→ AVAILABLE RECORDS
⁂

-- ==== Sys2Proof/Laws/State.lean ====
section
/-! SUPPORT. The fields of the state under each of its updates: one lemma per field that an update leaves alone, and what
the accessors read after a write of their own part. -/

-- One declaration at a time: the check of the package as one text bounds memory, which a thread a proof would pass.
set_option Elab.async false

namespace Sys2Proof.Machine

variable (s : State)

/-! #### setCore -/

@[simp] theorem State.setCore_pending (g : Nat) (c : Core) : (s.setCore g c).pending = s.pending := rfl
@[simp] theorem State.setCore_free (g : Nat) (c : Core) : (s.setCore g c).free = s.free := rfl
@[simp] theorem State.setCore_out (g : Nat) (c : Core) : (s.setCore g c).out = s.out := rfl
@[simp] theorem State.setCore_mem (g : Nat) (c : Core) : (s.setCore g c).mem = s.mem := rfl
@[simp] theorem State.setCore_bad (g : Nat) (c : Core) : (s.setCore g c).bad = s.bad := rfl
@[simp] theorem State.setCore_softBad (g : Nat) (c : Core) : (s.setCore g c).softBad = s.softBad := rfl
@[simp] theorem State.setCore_hbmErr (g : Nat) (c : Core) : (s.setCore g c).hbmErr = s.hbmErr := rfl
@[simp] theorem State.setCore_burstKey (g : Nat) (c : Core) : (s.setCore g c).burstKey = s.burstKey := rfl
@[simp] theorem State.setCore_hbmStale (g : Nat) (c : Core) : (s.setCore g c).hbmStale = s.hbmStale := rfl
@[simp] theorem State.setCore_tags (g : Nat) (c : Core) : (s.setCore g c).tags = s.tags := rfl
@[simp] theorem State.setCore_pages (g : Nat) (c : Core) : (s.setCore g c).pages = s.pages := rfl
@[simp] theorem State.setCore_dies (g : Nat) (c : Core) : (s.setCore g c).dies = s.dies := rfl
@[simp] theorem State.setCore_d2d (g : Nat) (c : Core) : (s.setCore g c).d2d = s.d2d := rfl
@[simp] theorem State.setCore_bell (g : Nat) (c : Core) : (s.setCore g c).bell = s.bell := rfl
@[simp] theorem State.setCore_sched (g : Nat) (c : Core) : (s.setCore g c).sched = s.sched := rfl
@[simp] theorem State.setCore_parts (g : Nat) (c : Core) : (s.setCore g c).parts = s.parts := rfl
@[simp] theorem State.setCore_crier (g : Nat) (c : Core) : (s.setCore g c).crier = s.crier := rfl
@[simp] theorem State.setCore_links (g : Nat) (c : Core) : (s.setCore g c).links = s.links := rfl
@[simp] theorem State.setCore_sealU (g : Nat) (c : Core) : (s.setCore g c).sealU = s.sealU := rfl
@[simp] theorem State.setCore_power (g : Nat) (c : Core) : (s.setCore g c).power = s.power := rfl
@[simp] theorem State.setCore_boot (g : Nat) (c : Core) : (s.setCore g c).boot = s.boot := rfl
@[simp] theorem State.setCore_flash (g : Nat) (c : Core) : (s.setCore g c).flash = s.flash := rfl
@[simp] theorem State.setCore_fuses (g : Nat) (c : Core) : (s.setCore g c).fuses = s.fuses := rfl
@[simp] theorem State.setCore_hosts (g : Nat) (c : Core) : (s.setCore g c).hosts = s.hosts := rfl
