-- ==== Sys2Proof/Laws/Stores.lean ====
section
/-! SUPPORT. Laws of stores through the rules of units and control blocks (R372, R410, R461): outside their span they leave
memory as it is, they count nothing in a core's CNT page and raise no trap, and where nothing about the span needs a rule they write it. -/

-- One declaration at a time: the check of the package as one text bounds memory, which a thread a proof would pass.
set_option Elab.async false

namespace Sys2Proof.Machine

/-- From `s` to `t`, memory changes only from `a` on for `n` bytes, no counter of a core's CNT page changes, and no trap is
raised. -/
structure Stored (a n : Nat) (s t : State) : Prop where
  bytes : ∀ k, (k < a ∨ a + n ≤ k) → memByte t k = memByte s k
  count : ∀ g k, t.counter (pnCnt g) k = s.counter (pnCnt g) k
  traps : t.crier.pending = s.crier.pending

variable {a n : Nat} {s t u : State}

theorem Stored.refl : Stored a n s s := ⟨fun _ _ => rfl, fun _ _ => rfl, rfl⟩
theorem Stored.trans (h : Stored a n s t) (k : Stored a n t u) : Stored a n s u :=
  ⟨fun j hj => (k.bytes j hj).trans (h.bytes j hj), fun g j => (k.count g j).trans (h.count g j),
   k.traps.trans h.traps⟩
theorem Stored.mono {b m : Nat} (h : Stored a n s t) (hb : b ≤ a) (hm : a + n ≤ b + m) : Stored b m s t :=
  ⟨fun k hk => h.bytes k (by omega), h.count, h.traps⟩
/-- Parts other than memory and pages are no matter. -/
theorem Stored.of_eq (h : Stored a n s t) (hm : u.mem = t.mem) (hp : u.pages = t.pages)
    (hc : u.crier = t.crier) : Stored a n s u :=
  ⟨fun k hk => (show memByte u k = memByte t k by unfold memByte; rw [hm]).trans (h.bytes k hk),
   fun g k => (show u.counter (pnCnt g) k = t.counter (pnCnt g) k by unfold State.counter State.page; rw [hp]).trans
     (h.count g k), hc ▸ h.traps⟩
theorem Stored.counted (h : Stored a n s t) (pn k m : Nat) (hp : ∀ g, pn ≠ pnCnt g) : Stored a n s (t.count pn k m) :=
  ⟨h.bytes, fun g j => (State.counter_count_page t pn k m (pnCnt g) j fun e => hp g e.symm).trans (h.count g j),
   h.traps⟩
theorem Stored.event (h : Stored a n s t) (pn b : Nat) : Stored a n s (setEvent t pn b) := by
  refine ⟨fun k hk => ?_, fun g j => (setEvent_counter t pn b _ _).trans (h.count g j), ?_⟩
  rotate_left
  · unfold setEvent; dsimp only; split <;> exact h.traps
  have e : (setEvent t pn b).mem = t.mem := (within_setEvent (S := (· ∈ [Piece.pages, .crier])) (z := t) at0 at1 t pn b
    (within_refl _ t)).mem (by decide)
  unfold memByte; rw [e]; exact h.bytes k hk
theorem Stored.captured (h : Stored a n s t) (pn r : Nat) : Stored a n s (capture t pn r) := by
  refine ⟨h.bytes, fun g j => Eq.trans ?_ (h.count g j), h.traps⟩
  unfold State.counter
  by_cases e : pnCnt g = pn
  · rw [e, capture_page]
  · rw [capture_page_ne _ _ _ _ e]

theorem pnHbmc_ne_pnCnt (d k g : Nat) : pnHbmc d (k % 2) ≠ pnCnt g := by unfold pnHbmc pnDie pnCnt pnCore; omega
theorem pnSlab_ne_pnCnt (d g : Nat) : pnSlab d ≠ pnCnt g := by unfold pnSlab pnDie pnCnt pnCore; omega
theorem pnLs_ne_pnCnt (h g : Nat) : pnLs h ≠ pnCnt g := by unfold pnLs pnCnt pnCore; omega
theorem pnPart_ne_pnCnt {p : Nat} (h : p < 4) (g : Nat) : pnPart p ≠ pnCnt g := by
  unfold pnPart pnCnt pnCore; omega

theorem stored_slabTraffic (b m : Nat) (w v : Bool) (h : Stored a n s t) : Stored a n s (slabTraffic t b m w v) := by
  unfold slabTraffic
  split
  · exact (h.counted _ _ _ fun g => pnSlab_ne_pnCnt _ g).counted _ _ _ fun g => pnSlab_ne_pnCnt _ g
  · exact h

theorem stored_queueRepair (d : Nat) (hard : Bool) (h : Stored a n s t) : Stored a n s (queueRepair t d hard) := by
  unfold queueRepair
  extract_lets m die k hb row q s1
  split
  · exact h
  · split
    · have h1 : Stored a n s s1 := by
        unfold s1
        refine Stored.event ?_ _ _
        exact h.of_eq rfl rfl rfl
      split
      · refine Stored.counted ?_ _ _ _ fun g => pnHbmc_ne_pnCnt _ _ g
        exact h1.of_eq rfl rfl rfl
      · exact h1
    · refine Stored.event ?_ _ _
      exact h.of_eq rfl rfl rfl

theorem stored_noteBad (b : Nat) (h : Stored a n s t) : Stored a n s (noteBad t b) := by
  unfold noteBad
  split
  · exact stored_queueRepair _ _ ((h.counted _ _ _ fun g => pnHbmc_ne_pnCnt _ _ g).event _ _)
  · split
    · exact h
    · exact h.counted _ _ _ fun g => pnLs_ne_pnCnt _ g

theorem stored_joinBad (x y : Option Nat) (h : Stored a n s t) : Stored a n s (joinBad t x y).1 := by
  unfold joinBad
  split
  · dsimp only
    split
    · exact h
    · exact stored_noteBad _ h
  · exact h

theorem stored_correctUnit (b : Nat) (h : Stored a n s t) : Stored a n s (correctUnit t b) := by
  have h1 : Stored a n s { t with softBad := t.softBad.erase b } := h.of_eq rfl rfl rfl
  unfold correctUnit
  extract_lets s1 tier d m die k row ces s2 s3 th
  have h3 : Stored a n s s3 := by
    unfold s3
    refine Stored.event (Stored.counted ?_ _ _ _ fun g => pnHbmc_ne_pnCnt _ _ g) _ _
    exact h.of_eq rfl rfl rfl
  split
  · split
    · exact stored_queueRepair _ _ h3
    · exact h3
  · split
    · split
      · next p hp =>
        have := List.mem_range.1 (List.mem_of_find?_eq_some hp)
        exact h1.counted _ _ _ fun g => pnPart_ne_pnCnt this g
      · exact h1
    · exact h1.counted _ _ _ fun g => pnLs_ne_pnCnt _ g

theorem pnCrier_ne_pnCnt (g : Nat) : pnCrier ≠ pnCnt g := by unfold pnCrier pnCnt pnCore; omega

theorem stored_refuseAccess (reason init : Nat) (w : Bool) (addr data : Nat) (h : Stored a n s t) :
    Stored a n s (refuseAccess t reason init w addr data) := by
  unfold refuseAccess
  split
  · exact ((h.captured _ _).event _ _).counted _ _ _ fun g => pnCrier_ne_pnCnt g
  · exact h

/-- A piece outside HBM is written where it lies. -/
theorem stored_storePiece (b : Nat) (bs : List Byte) (hb : tierOf b ≠ 3) (hl : a ≤ b) (hr : b + bs.length ≤ a + n)
    (h : Stored a n s t) : Stored a n s (storePiece t b bs).1 := by
  unfold storePiece
  extract_lets v full s1 s2 c cur s3
  have h1 : Stored a n s s1 := by
    unfold s1
    split
    · exact stored_correctUnit _ h
    · exact h
  have h2 : Stored a n s s2 := by
    unfold s2
    rw [if_neg hb]
    exact h1.of_eq rfl rfl rfl
  split
  · exact h
  · exact ⟨fun k hk => (memByte_memWrite_out _ _ _ _ (by omega)).trans (h2.bytes k hk), h2.count, h2.traps⟩

theorem stored_foldl {β : Type} (f : State × Option Nat → β → State × Option Nat) (l : List β) (x : State × Option Nat)
    (hf : ∀ y, ∀ e ∈ l, Stored a n s y.1 → Stored a n s (f y e).1) (h : Stored a n s x.1) :
    Stored a n s (l.foldl f x).1 := by
  induction l generalizing x with
  | nil => exact h
  | cons e r ih =>
    exact ih _ (fun y d hd => hf y d (List.mem_cons_of_mem _ hd)) (hf _ _ List.mem_cons_self h)

/-- The pieces of a span lie within it. -/
theorem mem_unitPieces {b m : Nat} {e : Nat × Nat} (h : e ∈ unitPieces b m) :
    b ≤ e.1 ∧ e.1 + e.2 ≤ b + m := by
  unfold unitPieces at h
  obtain ⟨k, hk, rfl⟩ := List.mem_map.1 h
  have hk := List.mem_range.1 hk
  dsimp only
  unfold eccUnit at *
  split at hk <;> simp only [*, if_true, if_false] <;> omega

/-- A span lies outside HBM. -/
def OutsideHbm (a n : Nat) : Prop := ∀ k, a ≤ k → k ≤ a + n → tierOf k ≠ 3

theorem stored_storeUnits (b : Nat) (bs : List Byte) (hb : OutsideHbm b bs.length) (hl : a ≤ b)
    (hr : b + bs.length ≤ a + n) (h : Stored a n s t) : Stored a n s (storeUnits t b bs).1 := by
  unfold storeUnits
  split
  · exact ⟨fun k hk => (memByte_memWrite_out _ _ _ _ (by omega)).trans (h.bytes k hk), h.count, h.traps⟩
  · refine stored_foldl _ _ _ (fun y e he hy => stored_joinBad _ _ ?_) h
    obtain ⟨h1, h2⟩ := mem_unitPieces he
    refine stored_storePiece _ _ (hb _ h1 (by omega)) (by omega) ?_ hy
    simp only [List.length_take, List.length_drop]
    omega

theorem mem_lockedBlocks {b m : Nat} {e : Nat × Nat} (h : e ∈ lockedBlocks t b m) : e.1 < 4 := by
  unfold lockedBlocks at h
  obtain ⟨p, hp, h⟩ := List.mem_flatMap.1 h
  obtain ⟨x, -, h⟩ := List.mem_filterMap.1 h
  dsimp only at h
  split at h
  · cases h; exact List.mem_range.1 hp
  · cases h

theorem stored_memStore (b : Nat) (bs : List Byte) (hb : OutsideHbm b bs.length) (hl : a ≤ b)
    (hr : b + bs.length ≤ a + n) (h : Stored a n s t) : Stored a n s (memStore t b bs).1 := by
  unfold memStore
  extract_lets locked shut s1 s2
  have h1 : Stored a n s s1 := by
    unfold s1
    generalize locked = l
    cases l with
    | nil => exact h
    | cons => exact h.captured _ _
  have h2 : Stored a n s s2 := by
    unfold s2
    split
    · exact stored_refuseAccess _ _ _ _ _ h1
    · exact h1
  clear_value locked shut s1 s2
  split
  · exact stored_storeUnits _ _ hb hl hr h
  · refine stored_foldl _ _ _ (fun y e he hy => ?_) h2
    have hk := List.mem_range.1 he
    dsimp only
    split
    · exact hy
    · refine stored_joinBad _ _ (stored_storeUnits _ _ (fun j hj hj' => ?_) ?_ ?_ hy)
      all_goals simp only [List.length_take, List.length_drop, ceilDiv] at *
      · exact hb _ (by omega) (by omega)
      · omega
      · omega

/-- Whether a store is plain rests on no page but for its registers. -/
theorem plainStore_pages {p : SMap Page} (hr : ∀ pn off, ({ t with pages := p } : State).reg pn off = t.reg pn off)
    (h : PlainStore t a n) : PlainStore { t with pages := p } a n := by
  refine ⟨h.1, fun e => ⟨Eq.trans ?_ (h.2 e).1, Eq.trans ?_ (h.2 e).2⟩⟩
  · unfold lockedBlocks ctxPage State.regAddr State.regN
    simp only [hr]
    rfl
  · unfold meetsRelease sealWindows outsideAll hubGrant State.regN
    simp only [hr]
    rfl
theorem plainStore_count (t : State) (pn k m a n : Nat) (h : PlainStore t a n) : PlainStore (t.count pn k m) a n :=
  plainStore_pages (State.reg_count t pn k m) h

/-- Where nothing about the span needs a rule, the bytes are written. -/
theorem memStore_plain (b : Nat) (bs : List Byte) (h : PlainStore t b bs.length) :
    memStore t b bs = (memWrite t b bs, none) := by
  unfold memStore
  have e : (if tierOf b = 2 then lockedBlocks t b bs.length else []) = [] := by
    split
    · next hb => exact (h.2 hb).1
    · rfl
  have m : (tierOf b == 2 && meetsRelease t (bits b 25 0) bs.length) = false := by
    by_cases hb : tierOf b = 2
    · rw [(h.2 hb).2, Bool.and_false]
    · rw [beq_false_of_ne hb, Bool.false_and]
  simp only [e, m]
  unfold storeUnits
  rw [if_pos h.1]
  rfl

end Sys2Proof.Machine
end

⁂

→ WHAT TO DO
Of all the entries above, repeat only the lines from the line that has "t.reg pn off)" to the line that has "theorem plainStore_count (t", both lines included, exactly.

→ ANSWER SECTION
theorem plainStore_pages {p : SMap Page} (hr : ∀ pn off, ({ t with pages := p } : State).reg pn off = t.reg pn off)
    (h : PlainStore t a n) : PlainStore { t with pages := p } a n := by
  refine ⟨h.1, fun e => ⟨Eq.trans ?_ (h.2 e).1, Eq.trans ?_ (h.2 e).2⟩⟩
  · unfold lockedBlocks ctxPage State.regAddr State.regN
    simp only [hr]
    rfl
  · unfold meetsRelease sealWindows outsideAll hubGrant State.regN
    simp only [hr]
    rfl
theorem plainStore_count (t : State) (pn k m a n : Nat) (h : PlainStore t a n) : PlainStore (t.count pn k m) a n :=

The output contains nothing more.